The concerted assault mounted on Mrs Clinton stirred something deep down among New Hampshire's womenfolk, who seemed to reckon it as male chanvinism against one of their kind. This realisation resulted in an unexpected victory for Hillary, although her margin over Obama was barely three percent. It was, however, a life-line of sorts for Hillary for the coming contests in Nevada and South Carolina soon afterwards.

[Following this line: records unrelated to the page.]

-- ==== Sys2Proof/Machine/Dram.lean ====
section
/-!
DEFINITION. The DRAM controller (11) and DRAM channel faults (09): bursts and their outcomes, channel probes, erasure and
return, retraining pauses, patrol and the refill after IDLE.
-/
namespace Sys2Proof.Machine

/-- The DRAM address of a burst. -/
def State.targetAddr (s : State) : DramTarget → Nat
  | .tier ln => s.slotAddr ((s.mem.tier.find ln).map (·.slot) |>.getD 0)
  | .other a => a

/-- Channels of a group. -/
def groupChannels (g : Nat) : List Nat := (List.range 5).map (fun i => 5 * g + i)

/-- Is a channel erased? -/
def State.erased (s : State) (ch : Nat) : Bool := s.flag Reg.scrDramStatus ch

/-- The latest outcome other than CLEAN (R375, Table 11-12). -/
def State.errLast (s : State) (kind addr codeword bytes chans : Nat) : State :=
  (s.wr Reg.drcErrLast (BitVec.ofNat 64 (kind + dramGroup addr * 4 + 8 + (min 63 bytes) * 2 ^ 8 + chans * 2 ^ 16 + s.tick32 Island.dram * 2 ^ 32))).wr
    Reg.drcErrAddr (BitVec.ofNat 64 (addr % 2 ^ 36 + codeword * 2 ^ 36))

/-- Corrected bytes of one channel are counted, and CORR_RATE is raised when they pass CORR_LIMIT within 1 s (R375). -/
def State.corrBytes (s : State) (ch n : Nat) : State :=
  let w := s.mem.corrWin.get ch (0, 0)
  let fresh := decide (w.1 + sec 1 ≤ s.now)
  let w' := if fresh then (s.now, n) else (w.1, w.2 + n)
  let lim := s.fld Reg.drcCfg 47 32
  let s1 := ({ s with mem := { s.mem with corrWin := s.mem.corrWin.put ch w' } } : State).count (Reg.drcCount ch) n
  if decide (lim < w'.2) && (fresh || decide (w.2 ≤ lim)) then s1.raise 0x8005 ch w'.2 else s1

/-! ### Group loss, erasure (R319 to R321) -/

/-- Dirty tier lines of a group. -/
def State.dirtyOfGroup (s : State) (g : Nat) : List Nat :=
  (s.mem.tier.filter (fun e => e.2.dirty != 0 && dramGroup (s.slotAddr e.2.slot) == g)).map (·.1)

/-- A channel is marked erased (R319, R320); with a second one of its group the group is lost, its dirty tier lines are poisoned
and the data path closes until the next power cycle (R321). -/
def State.eraseChannel (s : State) (ch : Nat) : State :=
  let g := ch / 5
  if s.erased ch then s
  else
    let other := (groupChannels g).any (fun c => c != ch && s.erased c)
    let s1 := (s.setFlag Reg.scrDramStatus ch).setFlag Reg.scrStatus 3
    if other then
      let s2 := (s1.dirtyOfGroup g).foldl (fun t ln => t.poisonLine ln 0) s1
      ((s2.raise 0x8004 ch 0).clrFlag Reg.glbStatus 2).sendLeave 2
    else
      let s2 := s1.raise 0x8001 ch ch
      s2.cleanTier 0 s2.dirtyTier

/-- A channel that is erased again while it is re-filled: the re-fill restarts (R322). -/
def State.restartRefill (s : State) (ch : Nat) : State :=
  if s.flag Reg.scrDramStatus 10 && s.fld Reg.scrDramStatus 19 16 == ch then
    (s.clrFlag Reg.scrDramStatus 10).setFld Reg.scrDramStatus 63 32 0
  else s

/-- R301 for a DRAM-tier line beyond correction: a clean one is fetched from the medium, a dirty one is poisoned. -/
def State.tierLost (s : State) (ln : Nat) : State :=
  match s.mem.tier.find ln with
  | none => s
  | some t =>
    let s1 : State := { s with mem := { s.mem with
      tier := s.mem.tier.drop ln, dramReads := s.mem.dramReads.filter (fun d => d.line != ln)
      dram := { s.mem.dram with reqs := s.mem.dram.reqs.filter (fun r => r.line != some ln) } } }
    if t.dirty = 0 then match s1.startFill ln .stitch with
      | (.fails st, s2) => (s2.noteFail ln st).resumeOps
      | (_, s2) => s2.resumeOps
    else (s1.noteFail ln .uncorrectable).poisonLine ln 0 |>.resumeOps

/-- A codeword beyond correction stops its group and starts the probe of its five channels (R319). -/
def State.startProbe (s : State) (addr : Nat) : State :=
  ({ s with mem := { s.mem with probing := s.mem.probing.put (dramGroup addr) addr } } : State).count (Reg.drcCount 13) 1

/-- A DRAM-tier read delivers its line (R372): decrypted and checked, it enters the LLC clean; the DRAM-tier copy of a failing
tag is lost with it (R417). A read of the patrol alone delivers nothing. -/
def State.tierDelivered (s : State) (ln : Nat) : State :=
  let s1 : State := { s with mem := { s.mem with dramReads := s.mem.dramReads.filter (fun d => d.line != ln) } }
  if s.mem.dramReads.any (fun d => d.line == ln && d.patrol) then s1
  else match s1.mem.tier.find ln, s1.localLine ln with
  | some t, some l =>
    if (s1.lineKeys (lineKeyId ln) (s1.nodeOf ln l).ver).isNone then (s1.noteFail ln .key).resumeOps
    else match s1.openImg ln l t.img with
      | .good d po c => (s1.fillGood ln d po c).convSettle
      | .metaBad => (s1.fillBad ln .uncorrectable 0).convSettle
      | .tagBad => ((s1.tagFail ln).fillBad ln .integrity 2).convSettle
  | _, _ => s1.resumeOps

/-- What a codeword of a group decodes to (R358, R320; log entry 191): with an erased channel its 32 symbols are erasures, which leaves no check capacity; else
at most 16 wrong bytes of the group's five channels are corrected, and more are beyond correction. -/
def State.codewordEnd (s : State) (g : Nat) (out : BurstOutcome) : BurstOutcome :=
  let gone := (groupChannels g).any s.erased
  match out with
  | .uncorrectable => .uncorrectable
  | .clean => if gone then .erasure else .clean
  | .erasure => if gone then .erasure else .clean
  | .corrected l =>
    let mine := l.filter (fun c => c.1 / 5 == g)
    let n := mine.foldl (fun (a : Nat) c => a + c.2) 0
    if gone then .erasure else if n = 0 then .clean else if n ≤ 16 then .corrected mine else .uncorrectable

/-- DRAM_ACCESS_DONE (R375): a burst that was issued ends; `codeword` is the one that was not clean. A read served from the write queue decodes
nothing (R371). -/
def execDramAccessDone (t : DramTarget) (codeword : Nat) (out : BurstOutcome) (s : State) : Result :=
  .next (
    let addr := s.targetAddr t
    let inFlight := match t with | .tier ln => s.mem.dramReads.any (fun d => d.line == ln && d.issued && !d.bad) | .other _ => true
    let fromQueue := match t with | .tier ln => s.mem.dramReads.any (fun d => d.line == ln && d.fwd) | .other _ => false
    let deliver (x : State) : State := match t with | .tier ln => x.tierDelivered ln | .other _ => x
    if !inFlight || s.mem.probing.has (dramGroup addr) then s
    else match (if fromQueue then .clean else s.codewordEnd (dramGroup addr) out) with
      | .clean => deliver s
      | .corrected l =>
        let s1 := l.foldl (fun x c => x.corrBytes c.1 c.2) s
        let bytes := l.foldl (fun a c => a + c.2) 0
        let chans := l.foldl (fun a c => a ||| 2 ^ c.1) 0
        deliver ((s1.errLast 1 addr codeword bytes chans).count (Reg.drcCount 10) 1)
      | .erasure => deliver ((s.errLast 2 addr codeword 0 0).count (Reg.drcCount 11) 1)
      | .uncorrectable =>
        let s1 := ((s.errLast 3 addr codeword 0 0).count (Reg.drcCount 12) 1).count (Reg.scrCount 8) 1
        let s2 := match t with
          | .tier ln =>
            let mark (d : DramRead) : DramRead := if d.line = ln then { d with bad := true } else d
            { s1 with mem := { s1.mem with dramReads := s1.mem.dramReads.map mark } }
          | .other _ => s1
        s2.startProbe addr)

/-- CHANNEL_PROBE_DONE (R319): with no failing channel, the codeword is treated under R301; a failing channel is erased, and the
held accesses decode with it as an erasure. -/
def execChannelProbeDone (group : Nat) (failed : List Nat) (s : State) : Result :=
  within (group < 2) <|
    match s.mem.probing.find group with
    | none => s
    | some addr =>
      let s1 := ({ s with mem := { s.mem with probing := s.mem.probing.drop group } } : State).serveDram
      let bad := (s1.mem.dramReads.filter (fun d => d.bad && dramGroup (s1.targetAddr (.tier d.line)) == group)).map (·.line)
      match failed.filter (fun c => c / 5 == group) with
      | [] =>
        if bad.isEmpty then s1.raise 0x8003 s.self 0 else bad.foldl (fun x ln => x.tierLost ln) s1
      | chs =>
        let s2 := chs.foldl (fun x c => (x.restartRefill c).eraseChannel c) s1
        if s2.flag Reg.glbStatus 2 then bad.foldl (fun x ln => ((x.errLast 2 addr 0 0 0).count (Reg.drcCount 11) 1).tierDelivered ln) s2
        else bad.foldl (fun x ln => x.tierLost ln) s2

/-- What an ACTION of SCR_DRAM_CTL does where it applies (R322, R327); `none` where it does not apply. -/
def State.dramCtl (s : State) (ch action : Nat) : Option State :=
  if 10 ≤ ch then none
  else if action = 1 then
    if s.erased ch || (groupChannels (ch / 5)).any s.erased then none else some (s.eraseChannel ch)
  else if action = 2 then
    if s.erased ch then
      some { s with mem := { s.mem with wantReturn := if s.mem.wantReturn.contains ch then s.mem.wantReturn else s.mem.wantReturn ++ [ch] } }
    else none
  else none

/-- REFILL_DONE (R322): the refill pointer has passed the last codeword; the channel is back. -/
def execRefillDone (s : State) : Result :=
  .next (if s.flag Reg.scrDramStatus 10 then
      let ch := s.fld Reg.scrDramStatus 19 16
      let s1 := (((s.clrFlag Reg.scrDramStatus 10).setFld Reg.scrDramStatus 63 32 0).clrFlag Reg.scrDramStatus ch).raise 0x8002 ch ch
      let s2 : State := { s1 with mem := { s1.mem with wantReturn := s1.mem.wantReturn.filter (· != ch) } }
      if s2.fld Reg.scrDramStatus 9 0 = 0 then s2.clrFlag Reg.scrStatus 3 else s2
    else s)

/-- MiB of data in one lockstep group. -/
def State.groupMib (s : State) : Nat := if s.flag Reg.drcStatus 3 then 32768 else 16384

/-- The re-fill of an erased channel starts, when return is enabled and none runs (R322). -/
def State.tryReturn (s : State) (ch : Nat) : State :=
  if s.erased ch && !s.flag Reg.scrDramStatus 10 && (s.flag Reg.scrCfg 49 || s.mem.wantReturn.contains ch) then
    ((s.setFlag Reg.scrDramStatus 10).setFld Reg.scrDramStatus 19 16 ch).setFld Reg.scrDramStatus 63 32 s.groupMib
  else s

/-- One channel at a retraining pause: `ok` says that it did not fail its retraining (R322, R367). -/
def State.trained (s : State) (ch : Nat) (ok : Bool) : State :=
  let n := if ok then 0 else s.mem.trainFails.get ch 0 + 1
  let s1 : State := { s with mem := { s.mem with trainFails := s.mem.trainFails.set ch n 0 } }
  if ok then s1.tryReturn ch
  else if n = 2 && !s1.erased ch then ((s1.restartRefill ch).eraseChannel ch).raise 0x8006 ch 0
  else s1

/-- Does a read that a group was issued still run? A pause waits for it (R366). -/
def State.groupReads (s : State) (g : Nat) : Bool :=
  s.mem.dramReads.any (fun d => d.issued && !d.fwd && dramGroup (s.targetAddr (.tier d.line)) == g)

/-- DRAM_PAUSE (R366, R367): a group's retraining pause every 64 ms; `retrained` channels had drifted, `failed` ones failed. It waits for the
accesses already issued. -/
def execDramPause (group : Nat) (retrained failed : List Nat) (s : State) : Result :=
  within (group < 2) <|
    if s.groupReads group then s
    else s.periodic (Timer.pause group) (ms 64) fun s =>
      let s1 := ((s.pauseGroup group).count (Reg.drcCount 14) 1).count (Reg.drcCount 15) (retrained.filter (fun c => c / 5 == group)).length
      (groupChannels group).foldl (fun t c => t.trained c (!failed.contains c)) s1

/-- The patrol finds a codeword of a tier line beyond correction: its group stops for the probe (R312, R319). -/
def State.patrolBad (s : State) (ln : Nat) : State :=
  let addr := s.targetAddr (.tier ln)
  if !s.mem.tier.has ln then s
  else
    let mark (d : DramRead) : DramRead := if d.line = ln then { d with bad := true, issued := true } else d
    let reads := if s.mem.dramReads.any (fun d => d.line == ln) then s.mem.dramReads.map mark
      else s.mem.dramReads ++ [{ line := ln, bad := true, issued := true, fwd := false, patrol := true }]
    let s1 := (({ s with mem := { s.mem with dramReads := reads } } : State).errLast 3 addr 0 0 0).count (Reg.scrCount 8) 1
    if s1.mem.probing.has (dramGroup addr) then s1 else s1.startProbe addr

/-- DRAM_PATROL (R312): every DRAM_PATROL minutes every codeword is read; `corrected` of them are written back, those of the lines
`bad` are beyond correction and lead to the probe of their groups. -/
def execDramPatrol (corrected : Nat) (bad : List Nat) (s : State) : Result :=
  .next (s.periodic Timer.patrol (sec (60 * s.fld Reg.scrCfg 31 24)) fun s =>
    let s1 := (s.count (Reg.drcBytes 6) (s.groupMib * 8192)).count (Reg.scrCount 7) corrected
    bad.foldl State.patrolBad s1)

/-- IDLE_FILL_DONE (R373): the refill of segments 1 to 7 ends, and the DRAM tier is usable. -/
def execIdleFillDone (s : State) : Result := .next (if s.flag Reg.drcStatus 2 then s.clrFlag Reg.drcStatus 2 else s)

end Sys2Proof.Machine
end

There could be surprises galore in the US' presidential election with the introduction of many new factors in the multi-faceted exercise but, as far as Democrats are concerned, the contest is essentially between Mrs Clinton and Obama Barrack. And, at the moment, even if Hillary appears to have the edge it all could end in tears -- given that the Clintons inspire revulsion among a large number of Republicans and distrust among the liberals in the Democratic camp. After all, Senator Hillary still bears the stigma of approving president Bush's Iraq campaign, and has seldom been vocal about bringing back the American troops from virtually the jaws of death in Iraq's inferno.
Besides, Obama, her opponent, continues to be a formidable hurdle for Hillary, because his appeal is more bipartisan. That he refused to capitalise on his African-American identity won him considerable support in a far wider spectrum of the American electorate. Indeed, he showed wisdom in casting himself as a post-racial candidate. In the electoral circus, amid the jugglers and clowns, he has excelled as a tight-rope walker with speeches whose dearth of substance and gravitas is trumped by their eloquence.
There is widespread optimism that an Obama presidency would dramatically repair the tarnished image of America. It would also drastically alter the international perception of America as an arrogant and aggressive superpower, as well as America's image of itself. If Obama can make it to the White House, it would imply fulfillment of Martin Luther King's dream of a country whose citizens are not judged by the colour of their skin but by the content of their character.
All these factors with regard to Obama's candidature make him a formidable hurdle to be surmounted by Hillary Clinton to reach the White House, hitherto an abode for white supremacists. Even if Hillary can occupy it she will find it as difficult as climbing the Everest. However, it will vindicate her fond claim of her being named after the conqueror of the Everest.